Thinking of moving to the dark side as I am mostly a HK and Walther fan. Any comments on the Smith and Wesson CS45 for a CCW gun.

Trigger.

Accuracy.

Model types if there are different ones?

S.S. verses black

I live in CA so I know the round capacity is 6, a bit limited, but the maximum in CA is 10. 

Any help would be appreciated.


----------



## ArmyCop (May 7, 2006)

I've had the S&W CS45 for several years now. Unitl recently it's been my primary CCW. Great little .45 - VERY accurate, very little felt recoil. Sometimes in holster - sometimes in front right pocket. Only one model that I'm aware of.

http://www.smith-wesson.com/webapp/...d=10001&productId=12753&langId=-1&isFirearm=Y

I just got a Taurus PT145 to try for CC. One reason I got the Taurus was it's having an accessory rail. For my CC and when on the night stand it'll have an LED Light mounted for if / when something goes "bump in the night".

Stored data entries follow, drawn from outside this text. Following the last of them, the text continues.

-- ==== Sys2Proof/Laws/State.lean ====
section
/-! SUPPORT. What each updater of the state leaves in each field and shows through each reader, so that no later proof unfolds a
record update. -/

namespace Sys2Proof.Machine

/-! ### updChannel -/

@[simp] theorem State.updChannel_pending (s : State) (i : Fin 6) (f : Channel → Channel) : (s.updChannel i f).pending = s.pending := rfl
@[simp] theorem State.updChannel_hold (s : State) (i : Fin 6) (f : Channel → Channel) : (s.updChannel i f).hold = s.hold := rfl
@[simp] theorem State.updChannel_resetCause (s : State) (i : Fin 6) (f : Channel → Channel) : (s.updChannel i f).resetCause = s.resetCause := rfl
@[simp] theorem State.updChannel_tick (s : State) (i : Fin 6) (f : Channel → Channel) : (s.updChannel i f).tick = s.tick := rfl
@[simp] theorem State.updChannel_lanes (s : State) (i : Fin 6) (f : Channel → Channel) : (s.updChannel i f).lanes = s.lanes := rfl
@[simp] theorem State.updChannel_slots (s : State) (i : Fin 6) (f : Channel → Channel) : (s.updChannel i f).slots = s.slots := rfl
@[simp] theorem State.updChannel_gates (s : State) (i : Fin 6) (f : Channel → Channel) : (s.updChannel i f).gates = s.gates := rfl
@[simp] theorem State.updChannel_domains (s : State) (i : Fin 6) (f : Channel → Channel) : (s.updChannel i f).domains = s.domains := rfl
@[simp] theorem State.updChannel_permit (s : State) (i : Fin 6) (f : Channel → Channel) : (s.updChannel i f).permit = s.permit := rfl
@[simp] theorem State.updChannel_lastSample (s : State) (i : Fin 6) (f : Channel → Channel) : (s.updChannel i f).lastSample = s.lastSample := rfl
@[simp] theorem State.updChannel_senseInputs (s : State) (i : Fin 6) (f : Channel → Channel) : (s.updChannel i f).senseInputs = s.senseInputs := rfl
@[simp] theorem State.updChannel_tripsDue (s : State) (i : Fin 6) (f : Channel → Channel) : (s.updChannel i f).tripsDue = s.tripsDue := rfl
@[simp] theorem State.updChannel_streams (s : State) (i : Fin 6) (f : Channel → Channel) : (s.updChannel i f).streams = s.streams := rfl
@[simp] theorem State.updChannel_engine (s : State) (i : Fin 6) (f : Channel → Channel) : (s.updChannel i f).engine = s.engine := rfl
@[simp] theorem State.updChannel_configError (s : State) (i : Fin 6) (f : Channel → Channel) : (s.updChannel i f).configError = s.configError := rfl
@[simp] theorem State.updChannel_configRead (s : State) (i : Fin 6) (f : Channel → Channel) : (s.updChannel i f).configRead = s.configRead := rfl
@[simp] theorem State.updChannel_sqs (s : State) (i : Fin 6) (f : Channel → Channel) : (s.updChannel i f).sqs = s.sqs := rfl
@[simp] theorem State.updChannel_fetch (s : State) (i : Fin 6) (f : Channel → Channel) : (s.updChannel i f).fetch = s.fetch := rfl
@[simp] theorem State.updChannel_urgentPointer (s : State) (i : Fin 6) (f : Channel → Channel) : (s.updChannel i f).urgentPointer = s.urgentPointer := rfl
@[simp] theorem State.updChannel_normalPointer (s : State) (i : Fin 6) (f : Channel → Channel) : (s.updChannel i f).normalPointer = s.normalPointer := rfl
@[simp] theorem State.updChannel_burstCredit (s : State) (i : Fin 6) (f : Channel → Channel) : (s.updChannel i f).burstCredit = s.burstCredit := rfl
@[simp] theorem State.updChannel_postError (s : State) (i : Fin 6) (f : Channel → Channel) : (s.updChannel i f).postError = s.postError := rfl
@[simp] theorem State.updChannel_releaseError (s : State) (i : Fin 6) (f : Channel → Channel) : (s.updChannel i f).releaseError = s.releaseError := rfl
@[simp] theorem State.updChannel_cqs (s : State) (i : Fin 6) (f : Channel → Channel) : (s.updChannel i f).cqs = s.cqs := rfl
@[simp] theorem State.updChannel_eventCq (s : State) (i : Fin 6) (f : Channel → Channel) : (s.updChannel i f).eventCq = s.eventCq := rfl
@[simp] theorem State.updChannel_pendingList (s : State) (i : Fin 6) (f : Channel → Channel) : (s.updChannel i f).pendingList = s.pendingList := rfl
@[simp] theorem State.updChannel_lanePointer (s : State) (i : Fin 6) (f : Channel → Channel) : (s.updChannel i f).lanePointer = s.lanePointer := rfl
@[simp] theorem State.updChannel_cqTurn (s : State) (i : Fin 6) (f : Channel → Channel) : (s.updChannel i f).cqTurn = s.cqTurn := rfl
@[simp] theorem State.updChannel_events (s : State) (i : Fin 6) (f : Channel → Channel) : (s.updChannel i f).events = s.events := rfl
@[simp] theorem State.updChannel_cause (s : State) (i : Fin 6) (f : Channel → Channel) : (s.updChannel i f).cause = s.cause := rfl
@[simp] theorem State.updChannel_enables (s : State) (i : Fin 6) (f : Channel → Channel) : (s.updChannel i f).enables = s.enables := rfl
@[simp] theorem State.updChannel_linkErrors (s : State) (i : Fin 6) (f : Channel → Channel) : (s.updChannel i f).linkErrors = s.linkErrors := rfl
@[simp] theorem State.updChannel_linkQueue (s : State) (i : Fin 6) (f : Channel → Channel) : (s.updChannel i f).linkQueue = s.linkQueue := rfl
@[simp] theorem State.updChannel_openRead (s : State) (i : Fin 6) (f : Channel → Channel) : (s.updChannel i f).openRead = s.openRead := rfl
@[simp] theorem State.updChannel_miso (s : State) (i : Fin 6) (f : Channel → Channel) : (s.updChannel i f).miso = s.miso := rfl
@[simp] theorem State.updChannel_misoBits (s : State) (i : Fin 6) (f : Channel → Channel) : (s.updChannel i f).misoBits = s.misoBits := rfl
@[simp] theorem State.updChannel_awaitCsnRise (s : State) (i : Fin 6) (f : Channel → Channel) : (s.updChannel i f).awaitCsnRise = s.awaitCsnRise := rfl
@[simp] theorem State.updChannel_xm (s : State) (i : Fin 6) (f : Channel → Channel) : (s.updChannel i f).xm = s.xm := rfl
@[simp] theorem State.updChannel_rotation (s : State) (i : Fin 6) (f : Channel → Channel) : (s.updChannel i f).rotation = s.rotation := rfl
@[simp] theorem State.updChannel_lane (s : State) (i : Fin 6) (f : Channel → Channel) (l' : Fin 4) :
    (s.updChannel i f).lane l' = s.lane l' := rfl
@[simp] theorem State.updChannel_slot (s : State) (i : Fin 6) (f : Channel → Channel) (n' : Fin 16) :
    (s.updChannel i f).slot n' = s.slot n' := rfl
@[simp] theorem State.updChannel_gate (s : State) (i : Fin 6) (f : Channel → Channel) (g' : Fin 4) :
    (s.updChannel i f).gate g' = s.gate g' := rfl
@[simp] theorem State.updChannel_domain (s : State) (i : Fin 6) (f : Channel → Channel) (d' : Fin 3) :
    (s.updChannel i f).domain d' = s.domain d' := rfl
@[simp] theorem State.updChannel_senseInput (s : State) (i : Fin 6) (f : Channel → Channel) (i' : Fin 4) :
    (s.updChannel i f).senseInput i' = s.senseInput i' := rfl
@[simp] theorem State.updChannel_stream (s : State) (i : Fin 6) (f : Channel → Channel) (n' : Fin 2) :
    (s.updChannel i f).stream n' = s.stream n' := rfl
@[simp] theorem State.updChannel_sq (s : State) (i : Fin 6) (f : Channel → Channel) (q' : Fin 4) :
    (s.updChannel i f).sq q' = s.sq q' := rfl
@[simp] theorem State.updChannel_cq (s : State) (i : Fin 6) (f : Channel → Channel) (q' : Fin 2) :
    (s.updChannel i f).cq q' = s.cq q' := rfl
@[simp] theorem State.updChannel_event (s : State) (i : Fin 6) (f : Channel → Channel) (e' : Fin 12) :
    (s.updChannel i f).event e' = s.event e' := rfl
@[simp] theorem State.updChannel_inReset (s : State) (i : Fin 6) (f : Channel → Channel) : (s.updChannel i f).inReset = s.inReset := rfl
theorem State.updChannel_channel (s : State) (i : Fin 6) (f : Channel → Channel) (j : Fin 6) :
    (s.updChannel i f).channel j = if j = i then f (s.channel i) else s.channel j := by
  simp only [State.updChannel, State.channel, Fin.getElem_fin, Vector.getElem_set]
  by_cases h : i.val = j.val
  · simp [Fin.ext h]
  · simp [h, Fin.ext_iff, Ne.symm h]
@[simp] theorem State.updChannel_channel_self (s : State) (i : Fin 6) (f : Channel → Channel) :
    (s.updChannel i f).channel i = f (s.channel i) := by simp [State.updChannel_channel]
@[simp] theorem State.updChannel_channel_ne (s : State) (i : Fin 6) (f : Channel → Channel) (j : Fin 6) (h : j ≠ i) :
    (s.updChannel i f).channel j = s.channel j := by simp [State.updChannel_channel, h]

Here's some pics of the Taurus: http://www.kodakgallery.com/ViewSlideshow.action?&collidparam=10853361409.175113692309.1254323040621


----------



## Sonny Boy (Sep 20, 2009)

*Army Cop*

Thanks for the reply.

How is the size of the S&W verses the Taurus PT145 which have foru more round capacity, wow. I have never shot a Taurus, but I like the all metal construction of the CS 45.


----------